What you should do. In the listing that follows, the lines starting at the one containing "(∀ kind, mpuGrant x 2 a kind = true) ∧" and ending at the one containing "(let two := drvRegion" are to be returned exactly, both boundary lines included, and no others.
--------
-- ==== Sys2Proof/Certificates/Slice0/Obligations.lean ====
section
/-! DEFINITION. The statements for the provers: what the commands do, family by family, and what every step keeps. -/

open Sys2Proof Sys2Proof.Machine

/-! ### The queue and the whole machine -/

/-- log 1 (DESIGN CHOICE, for R490's order of arrival): a step carries out the command at the front of the queue, with the queue's rest; an empty queue idles. -/
def Obligations.StepRunsFrontCommand : Prop :=
  ∀ s : State, (∀ c rest, s.pending = c :: rest → step s = exec c { s with pending := rest }) ∧
    (s.pending = [] → step s = .next s)

/-- The guide's rule for a block: no command stops the machine, and none touches the queue of those that wait behind it. -/
def Obligations.CommandsKeepTheQueue : Prop :=
  ∀ (c : Instr) (s : State), (∃ t, exec c s = .next t) ∧ (s.evc.ClaimsOk → s.MemOk → ∃ t, exec c s = .next t ∧ t.pending = s.pending)

/-- R459 and the canonical form of the memories (log 3): what State.Inv says holds after every step from every state that meets it. -/
def Obligations.StepKeepsInvariant : Prop :=
  ∀ s t : State, s.Inv → step s = .next t → t.Inv

/-- The invariant holds at reset. -/
def Obligations.ResetMeetsInvariant : Prop := State.reset.Inv

/-- R605: no step takes the life-cycle state back. -/
def Obligations.LifeCycleOnlyForward : Prop :=
  ∀ s t : State, s.Inv → step s = .next t → s.modes.life ≤ t.modes.life

/-! ### Drovers (chapter 11) -/

/-- Tables 11.8a to 11.8d (R407, R408): which words are which instruction. A word that none of the lines names is illegal. -/
def Obligations.DroverEncodings : Prop :=
  ∀ w : BitVec 32,
    let op := (w.extractLsb' 26 6).toNat; let rd := (w.extractLsb' 21 5).toNat; let rs1 := (w.extractLsb' 16 5).toNat
    let rs2 := (w.extractLsb' 11 5).toNat; let sh := (w.extractLsb' 6 5).toNat; let fn := (w.extractLsb' 0 6).toNat
    let imm10 := (w.extractLsb' 6 10).toNat
    let is (o : DrvOp) (p : Prop) : Prop := drvDecode ⟨w⟩ = some o ↔ p
    let alu (n : Nat) : Prop := op = 0x01 ∧ fn = n ∧ sh = 0
    let mulg (n : Nat) : Prop := op = 0x02 ∧ fn = n ∧ sh = 0
    let sys (n : Nat) : Prop := op = 0x3F ∧ fn = n
    (is .addi (op = 0x08) ∧ is .andi (op = 0x09) ∧ is .ori (op = 0x0A) ∧ is .xori (op = 0x0B) ∧ is .slti (op = 0x0C) ∧ is .sltiu (op = 0x0D) ∧
     is .lui (op = 0x0E ∧ rs1 = 0) ∧ is .addpc (op = 0x0F ∧ rs1 = 0)) ∧
    (is .lb (op = 0x10) ∧ is .lbu (op = 0x11) ∧ is .lh (op = 0x12) ∧ is .lhu (op = 0x13) ∧ is .lw (op = 0x14) ∧ is .lwx (op = 0x15) ∧
     is .sb (op = 0x18) ∧ is .sh (op = 0x19) ∧ is .sw (op = 0x1A) ∧ is .swx (op = 0x1B ∧ sh = 0 ∧ fn = 0)) ∧
    (is .beq (op = 0x20) ∧ is .bne (op = 0x21) ∧ is .blt (op = 0x22) ∧ is .bge (op = 0x23) ∧ is .bltu (op = 0x24) ∧ is .bgeu (op = 0x25) ∧
     is .j (op = 0x28) ∧ is .jl (op = 0x29) ∧ is .jr (op = 0x2A ∧ rs2 = 0 ∧ sh = 0 ∧ fn = 0)) ∧
    (is .add (alu 0x01) ∧ is .sub (alu 0x02) ∧ is .addv (alu 0x03) ∧ is .subv (alu 0x04) ∧ is .and (alu 0x05) ∧ is .or (alu 0x06) ∧
     is .xor (alu 0x07) ∧ is .nor (alu 0x08) ∧ is .slt (alu 0x09) ∧ is .sltu (alu 0x0A) ∧ is .sll (alu 0x0B) ∧ is .srl (alu 0x0C) ∧
     is .sra (alu 0x0D) ∧ is .min (alu 0x11) ∧ is .max (alu 0x12) ∧ is .minu (alu 0x13) ∧ is .maxu (alu 0x14) ∧
     is .slli (op = 0x01 ∧ fn = 0x0E ∧ rs2 = 0) ∧ is .srli (op = 0x01 ∧ fn = 0x0F ∧ rs2 = 0) ∧ is .srai (op = 0x01 ∧ fn = 0x10 ∧ rs2 = 0) ∧
     is .clz (alu 0x15 ∧ rs2 = 0) ∧ is .sextb (alu 0x16 ∧ rs2 = 0) ∧ is .sexth (alu 0x17 ∧ rs2 = 0)) ∧
    (is .mul (mulg 0x01) ∧ is .mulh (mulg 0x02) ∧ is .mulhu (mulg 0x03) ∧ is .div (mulg 0x04) ∧ is .divu (mulg 0x05) ∧ is .rem (mulg 0x06) ∧
     is .remu (mulg 0x07)) ∧
    (is .trap (sys 0x01 ∧ imm10 < 64 ∧ rd = 0 ∧ rs1 = 0) ∧ is .eret (sys 0x02 ∧ imm10 = 0 ∧ rd = 0 ∧ rs1 = 0) ∧
     is .mfcr (sys 0x03 ∧ imm10 < 256 ∧ rs1 = 0) ∧ is .mtcr (sys 0x04 ∧ imm10 < 256 ∧ rd = 0) ∧ is .icinv (sys 0x05 ∧ imm10 = 0 ∧ rd = 0) ∧
     is .isync (sys 0x06 ∧ imm10 = 0 ∧ rd = 0 ∧ rs1 = 0) ∧ is .dcclean (sys 0x07 ∧ imm10 = 0 ∧ rd = 0) ∧ is .dcinv (sys 0x08 ∧ imm10 = 0 ∧ rd = 0) ∧
     is .dcflush (sys 0x09 ∧ imm10 = 0 ∧ rd = 0) ∧ is .dsync (sys 0x0A ∧ imm10 = 0 ∧ rd = 0 ∧ rs1 = 0) ∧
     is .wfi (sys 0x0B ∧ imm10 = 0 ∧ rd = 0 ∧ rs1 = 0) ∧ is .brk (sys 0x0C ∧ imm10 = 0 ∧ rd = 0 ∧ rs1 = 0))

/-- R398, R399: W0 reads 0 and a write to it is discarded; W30 is the stack pointer of the current privilege; a write of one
register changes no other, and no other part of the core. -/
def Obligations.DroverRegisters : Prop :=
  ∀ (x : Drover) (n m : Fin 32) (v : BitVec 32),
    x.reg 0 = 0 ∧ x.setReg 0 v = x ∧ x.reg 30 = Tbl.get 0 x.sp x.priv ∧
    (n ≠ 0 → (x.setReg n v).reg n = v) ∧ (m ≠ n → (x.setReg n v).reg m = x.reg m) ∧
    (∀ p, p ≠ x.priv ∨ n ≠ 30 → Tbl.get 0 (x.setReg n v).sp p = Tbl.get 0 x.sp p) ∧
    { x.setReg n v with w := x.w, sp := x.sp } = x

/-- R408, Tables 11.8a and 11.8b: ADDI to ADDPC, with the 16-bit immediate sign- or zero-extended as the table says, and the ALU group without ADDV
and SUBV write rd, and the core goes on at PC + 4; nothing else changes (State.wrote). -/
def Obligations.DroverAlu : Prop :=
  ∀ (d : Fin 4) (s : State) (w : BitVec 32), s.Issues d w →
    let rd := (w.extractLsb' 21 5).toNat; let a := s.rs1 d w; let b := s.rs2 d w; let pc := (drvOf s d).pc
    let z : BitVec 32 := (w.extractLsb' 0 16).setWidth 32; let x : BitVec 32 := (w.extractLsb' 0 16).signExtend 32
    let sh := (w.extractLsb' 6 5).toNat; let n := b.toNat % 32
    (drvDecode ⟨w⟩ = some .addi → exec (.drvAddi d) s = .next (s.wrote d rd (a + x))) ∧
    (drvDecode ⟨w⟩ = some .andi → exec (.drvAndi d) s = .next (s.wrote d rd (a &&& z))) ∧
    (drvDecode ⟨w⟩ = some .ori → exec (.drvOri d) s = .next (s.wrote d rd (a ||| z))) ∧
    (drvDecode ⟨w⟩ = some .xori → exec (.drvXori d) s = .next (s.wrote d rd (a ^^^ z))) ∧
    (drvDecode ⟨w⟩ = some .slti → exec (.drvSlti d) s = .next (s.wrote d rd (if a.toInt < x.toInt then 1 else 0))) ∧
    (drvDecode ⟨w⟩ = some .sltiu → exec (.drvSltiu d) s = .next (s.wrote d rd (if a.toNat < x.toNat then 1 else 0))) ∧
    (drvDecode ⟨w⟩ = some .lui → exec (.drvLui d) s = .next (s.wrote d rd (z <<< 16))) ∧
    (drvDecode ⟨w⟩ = some .addpc → exec (.drvAddpc d) s = .next (s.wrote d rd (pc + x * 4))) ∧
    (drvDecode ⟨w⟩ = some .add → exec (.drvAdd d) s = .next (s.wrote d rd (BitVec.ofNat 32 (a.toNat + b.toNat)))) ∧
    (drvDecode ⟨w⟩ = some .sub → exec (.drvSub d) s = .next (s.wrote d rd (BitVec.ofInt 32 (a.toInt - b.toInt)))) ∧
    (drvDecode ⟨w⟩ = some .and → exec (.drvAnd d) s = .next (s.wrote d rd (a &&& b))) ∧
    (drvDecode ⟨w⟩ = some .or → exec (.drvOr d) s = .next (s.wrote d rd (a ||| b))) ∧
    (drvDecode ⟨w⟩ = some .xor → exec (.drvXor d) s = .next (s.wrote d rd (a ^^^ b))) ∧
    (drvDecode ⟨w⟩ = some .nor → exec (.drvNor d) s = .next (s.wrote d rd (~~~a &&& ~~~b))) ∧
    (drvDecode ⟨w⟩ = some .slt → exec (.drvSlt d) s = .next (s.wrote d rd (if a.toInt < b.toInt then 1 else 0))) ∧
    (drvDecode ⟨w⟩ = some .sltu → exec (.drvSltu d) s = .next (s.wrote d rd (if a.toNat < b.toNat then 1 else 0))) ∧
    (drvDecode ⟨w⟩ = some .sll → exec (.drvSll d) s = .next (s.wrote d rd (BitVec.ofNat 32 (a.toNat * 2 ^ n)))) ∧
    (drvDecode ⟨w⟩ = some .srl → exec (.drvSrl d) s = .next (s.wrote d rd (BitVec.ofNat 32 (a.toNat / 2 ^ n)))) ∧
    (drvDecode ⟨w⟩ = some .sra → exec (.drvSra d) s = .next (s.wrote d rd (BitVec.ofInt 32 (a.toInt / 2 ^ n)))) ∧
    (drvDecode ⟨w⟩ = some .slli → exec (.drvSlli d) s = .next (s.wrote d rd (BitVec.ofNat 32 (a.toNat * 2 ^ sh)))) ∧
    (drvDecode ⟨w⟩ = some .srli → exec (.drvSrli d) s = .next (s.wrote d rd (BitVec.ofNat 32 (a.toNat / 2 ^ sh)))) ∧
    (drvDecode ⟨w⟩ = some .srai → exec (.drvSrai d) s = .next (s.wrote d rd (BitVec.ofInt 32 (a.toInt / 2 ^ sh)))) ∧
    (drvDecode ⟨w⟩ = some .min → exec (.drvMin d) s = .next (s.wrote d rd (BitVec.ofInt 32 (min a.toInt b.toInt)))) ∧
    (drvDecode ⟨w⟩ = some .max → exec (.drvMax d) s = .next (s.wrote d rd (BitVec.ofInt 32 (max a.toInt b.toInt)))) ∧
    (drvDecode ⟨w⟩ = some .minu → exec (.drvMinu d) s = .next (s.wrote d rd (BitVec.ofNat 32 (min a.toNat b.toNat)))) ∧
    (drvDecode ⟨w⟩ = some .maxu → exec (.drvMaxu d) s = .next (s.wrote d rd (BitVec.ofNat 32 (max a.toNat b.toNat)))) ∧
    (drvDecode ⟨w⟩ = some .clz → ∃ k : Nat, k ≤ 32 ∧ a.toNat < 2 ^ (32 - k) ∧ (k < 32 → 2 ^ (31 - k) ≤ a.toNat) ∧
      exec (.drvClz d) s = .next (s.wrote d rd (BitVec.ofNat 32 k))) ∧
    (drvDecode ⟨w⟩ = some .sextb → exec (.drvSextb d) s = .next (s.wrote d rd (BitVec.ofInt 32 (a.setWidth 8).toInt))) ∧
    (drvDecode ⟨w⟩ = some .sexth → exec (.drvSexth d) s = .next (s.wrote d rd (BitVec.ofInt 32 (a.setWidth 16).toInt)))

/-- R408, R409, R437, Tables 11.8b and 11.8c: ADDV, SUBV and the MUL group write their result first; where the table names an
arithmetic exception, the state is the one that exception 8 of that KIND is raised in (arithRaise), and otherwise nothing but rd and
the pc changes. -/
def Obligations.DroverArithmetic : Prop :=
  ∀ (d : Fin 4) (s : State) (w : BitVec 32), s.Issues d w →
    let rd := (w.extractLsb' 21 5).toNat; let a := s.rs1 d w; let b := s.rs2 d w; let pc := (drvOf s d).pc.toNat
    let fits (v : Int) : Prop := -2 ^ 31 ≤ v ∧ v < 2 ^ 31
    let big : BitVec 32 := 0x80000000; let ones : BitVec 32 := 0xFFFFFFFF
    let done (c : Instr) (v : BitVec 32) : Prop := exec c s = .next (s.wrote d rd v)
    let raised (c : Instr) (v : BitVec 32) (kind : Nat) : Prop := exec c s = .next (arithRaise d pc kind (s.wrote d rd v))
    (drvDecode ⟨w⟩ = some .addv → (fits (a.toInt + b.toInt) → done (.drvAddv d) (a + b)) ∧
      (¬ fits (a.toInt + b.toInt) → raised (.drvAddv d) (a + b) 0)) ∧
    (drvDecode ⟨w⟩ = some .subv → (fits (a.toInt - b.toInt) → done (.drvSubv d) (a - b)) ∧
      (¬ fits (a.toInt - b.toInt) → raised (.drvSubv d) (a - b) 1)) ∧
    (drvDecode ⟨w⟩ = some .mul → done (.drvMul d) (BitVec.ofNat 32 (a.toNat * b.toNat))) ∧
    (drvDecode ⟨w⟩ = some .mulh → done (.drvMulh d) (BitVec.ofInt 32 (a.toInt * b.toInt / 2 ^ 32))) ∧
    (drvDecode ⟨w⟩ = some .mulhu → done (.drvMulhu d) (BitVec.ofNat 32 (a.toNat * b.toNat / 2 ^ 32))) ∧
    (drvDecode ⟨w⟩ = some .div → (b = 0 → raised (.drvDiv d) ones 2) ∧ (a = big → b = ones → raised (.drvDiv d) big 3) ∧
      (b ≠ 0 → ¬ (a = big ∧ b = ones) → done (.drvDiv d) (BitVec.ofInt 32 (a.toInt.tdiv b.toInt)))) ∧
    (drvDecode ⟨w⟩ = some .divu → (b = 0 → raised (.drvDivu d) ones 2) ∧ (b ≠ 0 → done (.drvDivu d) (BitVec.ofNat 32 (a.toNat / b.toNat)))) ∧
    (drvDecode ⟨w⟩ = some .rem → (b = 0 → raised (.drvRem d) a 2) ∧ (a = big → b = ones → done (.drvRem d) 0) ∧
      (b ≠ 0 → ¬ (a = big ∧ b = ones) → done (.drvRem d) (BitVec.ofInt 32 (a.toInt.tmod b.toInt)))) ∧
    (drvDecode ⟨w⟩ = some .remu → (b = 0 → raised (.drvRemu d) a 2) ∧ (b ≠ 0 → done (.drvRemu d) (BitVec.ofNat 32 (a.toNat % b.toNat))))

/-- R437: with an arithmetic exception pending a further one is only counted in AXLOST, saturating at 255; with PRECISE = 1 it is
taken before the next instruction; otherwise it waits, and executing an instruction brings it one nearer. AXADDR and KIND are kept. -/
def Obligations.DroverArithmeticException : Prop :=
  ∀ (d : Fin 4) (s : State) (at_ kind : Nat), kind < 4 →
    let x := drvOf s d; let esr : BitVec 32 := BitVec.ofNat 32 (at_ / 4 * 4 + kind)
    (x.arith.isSome → arithRaise d at_ kind s = setDrv s d { x with axlost := min 255 (x.axlost + 1) }) ∧
    (x.arith = none → x.precise = true → arithRaise d at_ kind s = drvEnter d 8 x.pc esr 0 s) ∧
    (x.arith = none → x.precise = false → arithRaise d at_ kind s = setDrv s d { x with arith := some { at_ := at_, kind := kind, count := 0 } }) ∧
    (∀ n, x.issues = true → x.arith = some { at_ := at_, kind := kind, count := n } →
      exec (.arithExceptionTaken d) s = .next (drvEnter d 8 x.pc esr 0 (setDrv s d { x with arith := none }))) ∧
    (∀ w n, s.Issues d w → drvDecode ⟨w⟩ = some .add → x.arith = some { at_ := at_, kind := kind, count := n } → n < 16 ∧
      ∃ t, exec (.drvAdd d) s = .next t ∧ (drvOf t d).arith = some { at_ := at_, kind := kind, count := n + 1 })

/-- R407, Table 11.8a: branches and jumps. A branch changes no register; JL writes W31 and JR its rd with PC + 4. -/
def Obligations.DroverJumps : Prop :=
  ∀ (d : Fin 4) (s : State) (w : BitVec 32), s.Issues d w →
    let x := drvOf s d; let pc := x.pc
    let a := x.reg (w.extractLsb' 21 5).toNat; let b := x.reg (w.extractLsb' 16 5).toNat
    let near : BitVec 32 := pc + 4 * (w.extractLsb' 0 16).signExtend 32; let far : BitVec 32 := pc + 4 * (w.extractLsb' 0 26).signExtend 32
    let goes (c : Instr) (p : Prop) : Prop := (p → exec c s = .next (s.went d near)) ∧ (¬ p → exec c s = .next (s.went d (pc + 4)))
    (drvDecode ⟨w⟩ = some .beq → goes (.drvBeq d) (a = b)) ∧ (drvDecode ⟨w⟩ = some .bne → goes (.drvBne d) (a ≠ b)) ∧
    (drvDecode ⟨w⟩ = some .blt → goes (.drvBlt d) (a.toInt < b.toInt)) ∧ (drvDecode ⟨w⟩ = some .bge → goes (.drvBge d) (b.toInt ≤ a.toInt)) ∧
    (drvDecode ⟨w⟩ = some .bltu → goes (.drvBltu d) (a.toNat < b.toNat)) ∧ (drvDecode ⟨w⟩ = some .bgeu → goes (.drvBgeu d) (b.toNat ≤ a.toNat)) ∧
    (drvDecode ⟨w⟩ = some .j → exec (.drvJ d) s = .next (s.went d far)) ∧
    (drvDecode ⟨w⟩ = some .jl → exec (.drvJl d) s = .next (setDrv s d ((x.past far).setReg 31 (pc + 4)))) ∧
    (drvDecode ⟨w⟩ = some .jr → exec (.drvJr d) s =
      .next (setDrv s d ((x.past (BitVec.ofNat 32 (b.toNat / 4 * 4))).setReg (w.extractLsb' 21 5).toNat (pc + 4))))

/-- R403, R414, R428 to R430, R432: which region decides an address, whom it grants what, and the exception that a load or store
takes instead of its effect, with the ESR of Table 11.17: the first of the checks that fails. -/
def Obligations.DroverAccessChecks : Prop :=
  ∀ (x : Drover) (a n : Nat) (write : Bool), 0 < n → a < 2 ^ 32 →
    let z := (a + n - 1) % 2 ^ 32
    let covers (r : Nat) : Prop := (Tbl.get 0 x.mpuB r).getLsbD 0 = true ∧ (Tbl.get 0 x.mpuB r).toNat / 64 * 64 ≤ a ∧
      a ≤ (Tbl.get 0 x.mpuA r).toNat / 64 * 64 + 63
    (∀ r, mpuDecide x a = some r ↔ r < 16 ∧ covers r ∧ ∀ q, q < r → ¬ covers q) ∧
    (∀ kind, mpuGrant x 2 a kind = true) ∧
    (∀ p kind, p < 2 → (mpuGrant x p a kind = true ↔ ∃ r, mpuDecide x a = some r ∧ (Tbl.get 0 x.mpuA r).getLsbD (3 * p + kind) = true)) ∧
    (let two := drvRegion a ≠ drvRegion z; let off := (drvRegion a).device = true ∧ a % n ≠ 0
     let split := x.priv < 2 ∧ mpuDecide x a ≠ mpuDecide x z; let denied := mpuGrant x x.priv a (if write then 1 else 0) = false
     let none := drvRegion a = .unmapped; let rom := write = true ∧ drvRegion a = .rom
     (two → dataFault x a n write = some (7, 2)) ∧ (¬ two → off → dataFault x a n write = some (7, 3)) ∧
     (¬ two → ¬ off → split → dataFault x a n write = some (7, 1)) ∧
     (¬ two → ¬ off → ¬ split → denied → dataFault x a n write = some (if write then 5 else 4, 1)) ∧
     (¬ two → ¬ off → ¬ split → ¬ denied → none → dataFault x a n write = some (9, 1)) ∧
     (¬ two → ¬ off → ¬ split → ¬ denied → ¬ none → rom → dataFault x a n write = some (9, 2)) ∧
     (¬ two → ¬ off → ¬ split → ¬ denied → ¬ none → ¬ rom → dataFault x a n write = .none))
--------
Problem solution.
    (∀ kind, mpuGrant x 2 a kind = true) ∧
    (∀ p kind, p < 2 → (mpuGrant x p a kind = true ↔ ∃ r, mpuDecide x a = some r ∧ (Tbl.get 0 x.mpuA r).getLsbD (3 * p + kind) = true)) ∧
    (let two := drvRegion a ≠ drvRegion z; let off := (drvRegion a).device = true ∧ a % n ≠ 0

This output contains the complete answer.